→ Problem requirements:
Return the lines of the data below in which the string "order" occurs.

Stored data:
= = = = =

/-! ### Time keeping (06) -/

/-- The day clock's quality while it is set (R95). -/
inductive Quality where
  | caller | peer
  deriving DecidableEq, Repr

/-- A set day clock (R95). -/
structure DayClock where
  quality : Quality
  month   : Nat
  day     : Nat
  hour    : Nat
  minute  : Nat
  second  : Nat
  deriving DecidableEq, Repr

/-- Time keeping: uptime in milliseconds; the day clock, absent while the quality is UNSET; the seconds count up to
which the advance of R96 has been taken (assumption 1). -/
structure TimeKeeping where
  uptime   : Nat
  clock    : Option DayClock
  secTaken : Nat
  deriving DecidableEq, Repr

/-! ### Modem port (07) -/

/-- The modem's link (R105). -/
inductive Link where
  | down | training | up
  deriving DecidableEq, Repr

/-- The modem commands (R194); RESPOND carries one response record. -/
inductive Command where
  | train (level : Nat)
  | step (level : Nat)
  | brace (dur : Nat)
  | unbrace
  | drop
  | respond (record : List Byte)
  deriving DecidableEq, Repr

/-- The command slot while it holds a command (R102). -/
structure CommandSlot where
  cmd      : Command
  waiting  : Bool
  deadline : Nat
  deriving DecidableEq, Repr

/-- A request record (R168). -/
structure Request where
  code : Byte
  tag  : Byte
  deriving DecidableEq, Repr

/-- The modem port. -/
structure ModemPort where
  slot           : Option CommandSlot
  queue          : List Command
  link           : Link
  level          : Option Nat
  faultPresent   : Bool
  braced         : Bool
  linkUp         : Bool
  requestWaiting : Bool
  request        : Option Request
  deriving DecidableEq, Repr

/-! ### Holding controller (07) -/

/-- An open brace window (R119). -/
structure BraceWindow where
  start : Nat
  ends  : Nat
  deriving DecidableEq, Repr

/-- A running step watch (R125). -/
structure StepWatch where
  expiry  : Nat
  earlier : Nat
  deriving DecidableEq, Repr

/-- The holding controller. `history` holds stamps in whole seconds, oldest first (R117). -/
structure Holding where
  role        : Role
  level       : Nat
  upSince     : Option Nat
  s16         : Option Nat
  window      : Option BraceWindow
  history     : List Nat
  settleEnd   : Option Nat
  trainingEnd : Option Nat
  underWay    : Bool
  retrainEnd  : Option Nat
  nightMark   : Bool
  stepLevel   : Option Nat
  stepEarlier : Option Nat
  watch       : Option StepWatch
  deriving DecidableEq, Repr

/-! ### Survey unit (08) -/

/-- R128. -/
inductive Stage where
  | idle | notice | opened | load | earth | noise
  deriving DecidableEq, Repr

/-- The survey lead (R132). -/
structure SurveyLead where
  placed : Nat
  stale  : Bool
  sent   : Option Nat
  deriving DecidableEq, Repr

/-- The sample sums of the survey in progress (R134 to R137). -/
structure Sums where
  openV     : Nat
  loadV     : Nat
  loadI     : Nat
  earthTip  : Nat
  earthRing : Nat
  noise     : Nat
  deriving DecidableEq, Repr

/-- The survey unit. `taken` counts the samples of the present stage; `sampleAt` is the instant of the next, in
units of 125 µs of uptime (assumption 22). -/
structure Survey where
  stage      : Stage
  dueEnd     : Option Nat
  deferrals  : Nat
  lead       : Option SurveyLead
  sums       : Sums
  taken      : Nat
  sampleAt   : Nat
  loadOn     : Bool
  aborts     : Nat
  number     : Nat
  figures    : Option Figures
  collection : List Nat
  baseline   : Option Nat
  deriving DecidableEq, Repr

/-! ### Fault log (09) -/

/-- The fifteen fault classes, in number order (R150). -/
inductive FaultClass where
  | lineDown | loopHigh | joint | earth | noise | linkLost | retrainRest | modemSilent | handsetLockout
  | ringFault | peerSilent | numberClash | channelJam | surveyBlocked | profileDefault
  deriving DecidableEq, Repr

/-- R150. -/
inductive Source where
  | own | mirrored | localised
  deriving DecidableEq, Repr

/-- The state of a record (R152, R154). -/
inductive RecState where
  | active | cleared
  deriving DecidableEq, Repr

/-- The first day-clock stamp (R152). -/
structure Stamp where
  month  : Nat
  day    : Nat
  hour   : Nat
  minute : Nat
  deriving DecidableEq, Repr

/-- A fault record (09). -/
structure Record where
  seq      : Nat
  cls      : FaultClass
  origin   : Nat
  qual     : Option Nat
  source   : Source
  st       : RecState
  reported : Bool
  first    : Nat
  last     : Nat
  stamp    : Option Stamp
  count    : Nat
  value    : Option Nat
  deriving DecidableEq, Repr

/-- One eligible set of figures (R164). -/
structure RunSet where
  station : Nat
  feed    : Nat
  offset  : Nat
  deriving DecidableEq, Repr

/-- A localisation run in progress (R163, R164). -/
structure Run where
  sets      : List RunSet
  ends      : Nat
  holdsSlot : Bool
  deriving DecidableEq, Repr

/-- The last localisation reference (R166). -/
structure Reference where
  station : Nat
  feed    : Nat
  uptime  : Nat
  deriving DecidableEq, Repr

/-- The fault log; `records` stands in the order of creation (R153). `pendingRun` is set with whether the trigger
holds a receive slot. `snapshotAsked` is the model's own: set within an event that must place a FAULT at its end
(R156, R158), clear between events. -/
structure FaultLog where
  records       : List Record
  seqCounter    : Nat
  overflow      : Nat
  run           : Option Run
  pendingRun    : Option Bool
  reference     : Option Reference
  snapshotAsked : Bool
  deriving DecidableEq, Repr

/-! ### Management responder (10) -/

/-- The one answer in the modem port (R169). -/
structure Outstanding where
  code   : Byte
  tag    : Byte
  issued : Nat
  deriving DecidableEq, Repr

/-- The management responder; the pending mark is a sequence number and a record state (R171). -/
structure Responder where
  overwrites  : Nat
  outstanding : Option Outstanding
  pendingMark : Option (Nat × RecState)
  restartEnd  : Option Nat
  deriving DecidableEq, Repr

/-! ### Profile loader (11) -/

/-- R28. -/
inductive RingPolicy where
  | always | daytime | delayed | never
  deriving DecidableEq, Repr

/-- R8. -/
inductive Privacy where
  | join | priv
  deriving DecidableEq, Repr

/-- R181. -/
inductive ProfileSource where
  | read | default
  deriving DecidableEq, Repr

/-- The profile record (R182). -/
structure Profile where
  policy1          : RingPolicy
  policy2          : RingPolicy
  delayedBursts    : Nat
  dayStart         : Nat
  dayEnd           : Nat
  privacy          : Privacy
  announceInterval : Nat
  surveyInterval   : Nat
  expectedOffset   : Nat
  jointThreshold   : Nat
  loopLimit        : Nat
  earthThreshold   : Nat
  noiseThreshold   : Nat
  startLevel       : Nat
  maxLevel         : Nat
  retrainBudget    : Nat
  deriving DecidableEq, Repr

/-- The profile loader: straps, profile, restart cause and count. -/
structure Loader where
  station : Nat
  modem   : Bool
  port2   : Bool
  profile : Profile
  source  : ProfileSource
  cause   : RestartCause
  count   : Nat
  deriving DecidableEq, Repr

/-! ### Lamps (10) -/

/-- The LINE lamp (R178). -/
inductive LineLamp where
  | off
  | steady
  | flashing (lit : Bool) (ends : Nat)
  deriving DecidableEq, Repr

/-- Both lamps (R178, R179). -/
structure Lamps where
  line  : LineLamp
  fault : Bool
  deriving DecidableEq, Repr

/-! ### The station -/

/-- The whole station, one field per block (two for the ports), and the queue of commands waiting, first in
first out. -/
structure State where
  port1    : Port
  port2    : Port
  sender   : ToneSender
  ring     : RingUnit
  line     : LineMonitor
  loop     : LoopUnit
  chan     : Channel
  announce : Announce
  peers    : List Peer
  time     : TimeKeeping
  modem    : ModemPort
  hold     : Holding
  survey   : Survey
  log      : FaultLog
  resp     : Responder
  loader   : Loader
  lamps    : Lamps
  pending  : List Instr
  deriving DecidableEq, Repr

/-! ### After reset -/

/-- A port as a reset leaves it with its hook input at the break level (R1). -/
def Port.atReset : Port :=
  { st := .idle, cause := none, hook := .on, level := .brk, makeStart := none, breakStart := none, train := none,
    flashEnd := none, digitsSeen := 0, hashWin := none, mute := false, fifo := [], discards := 0, lockoutEnd := none,
    tone := .none, ann := none, pair := none, restartAt := none }

/-- The ring unit's part of a port as a reset leaves it (R25, R30, R31, R33, R39). -/
def PortRing.atReset : PortRing :=
  { admitted := false, demandTransfer := false, demandRecall := false, mode := .off, gateSince := none, cut := false,
    sendEnd := none, sent := false }

/-- The defaults of R182. -/
def Profile.defaults : Profile :=
  { policy1 := .always, policy2 := .always, delayedBursts := 2, dayStart := 6, dayEnd := 22, privacy := .join,
    announceInterval := 10, surveyInterval := 60, expectedOffset := 0, jointThreshold := 120, loopLimit := 2500,
    earthThreshold := 150, noiseThreshold := 10, startLevel := 4, maxLevel := 8, retrainBudget := 6 }

/-- The STATE placed in the start event of `State.reset` (R183). -/
def StateFields.atReset : StateFields :=
  { cause := .power, count := 0, port1 := .idle, port2 := .idle, loop := .opened, role := .quiet, braced := false,
    offer := none, took := none, clock := none, ownFaults := 0 }

/-- The station right after the start event (R183): station 1, modem strap set, port 2 fitted, a profile that reads
as the defaults (assumption 4), the pins at rest (assumption 5). -/
def State.reset : State :=
  { port1 := Port.atReset
    port2 := Port.atReset
    sender := { sender := .free, lastServed := .two }
    ring :=
      { burst := .quiet, burstSince := 0, voltage := false, call := .none, burstNo := 0, quietEnd := none,
        ring1 := PortRing.atReset, ring2 := PortRing.atReset, callerEnd := none, windowOpened := false,
        receiving := false, record := none, checkFails := 0, overwrites := 0 }
    line := { st := .idle, useRun := 0, lowRun := 0, goodRun := 0, drop := 0 }
    loop :=
      { loop := .opened, lead := none, recallState := .none, park := none, lastParkId := 15, incoming := none, took := none }
    chan :=
      { noticeSlot := none, callSlot := none, faultSlot := none, stateSlot := some StateFields.atReset,
        surveySlot := none, flight := none, began := 0, tx := .waiting, window := 8,
        count := Config.backoffDraw 0 % 8, gapMet := false, quietFrom := some 0, jamEnd := some 30000,
        carrier := false, rx := .hunt, slots := [], clashEnd := none, sent := 0, collisions := 0, checkFails := 0,
        formatErrs := 0, overruns := 0, received := 0, draws := 1 }
    announce := { timerEnd := some 10000, count := 1 }
    peers := []
    time := { uptime := 0, clock := none, secTaken := 0 }
    modem :=
      { slot := none, queue := [], link := .down, level := none, faultPresent := false, braced := false,
        linkUp := false, requestWaiting := false, request := none }
    hold :=
      { role := .quiet, level := 4, upSince := none, s16 := none, window := none, history := [],
        settleEnd := some 17000, trainingEnd := none, underWay := false, retrainEnd := none, nightMark := false,
        stepLevel := none, stepEarlier := none, watch := none }
    survey :=
      { stage := .idle, dueEnd := some 120000, deferrals := 0, lead := none,
        sums := { openV := 0, loadV := 0, loadI := 0, earthTip := 0, earthRing := 0, noise := 0 },
        taken := 0, sampleAt := 0, loadOn := false, aborts := 0, number := 0, figures := none, collection := [],
        baseline := none }
    log :=
      { records := [], seqCounter := 1, overflow := 0, run := none, pendingRun := none, reference := none,
        snapshotAsked := false }
    resp := { overwrites := 0, outstanding := none, pendingMark := none, restartEnd := none }
    loader :=
      { station := 1, modem := true, port2 := true, profile := Profile.defaults, source := .read, cause := .power,
        count := 0 }
    lamps := { line := .off, fault := false }
    pending := [] }

end Sys2Proof.Machine
end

= = = = =

→ Finished exercise:
/-- The fifteen fault classes, in number order (R150). -/
/-- The fault log; `records` stands in the order of creation (R153). `pendingRun` is set with whether the trigger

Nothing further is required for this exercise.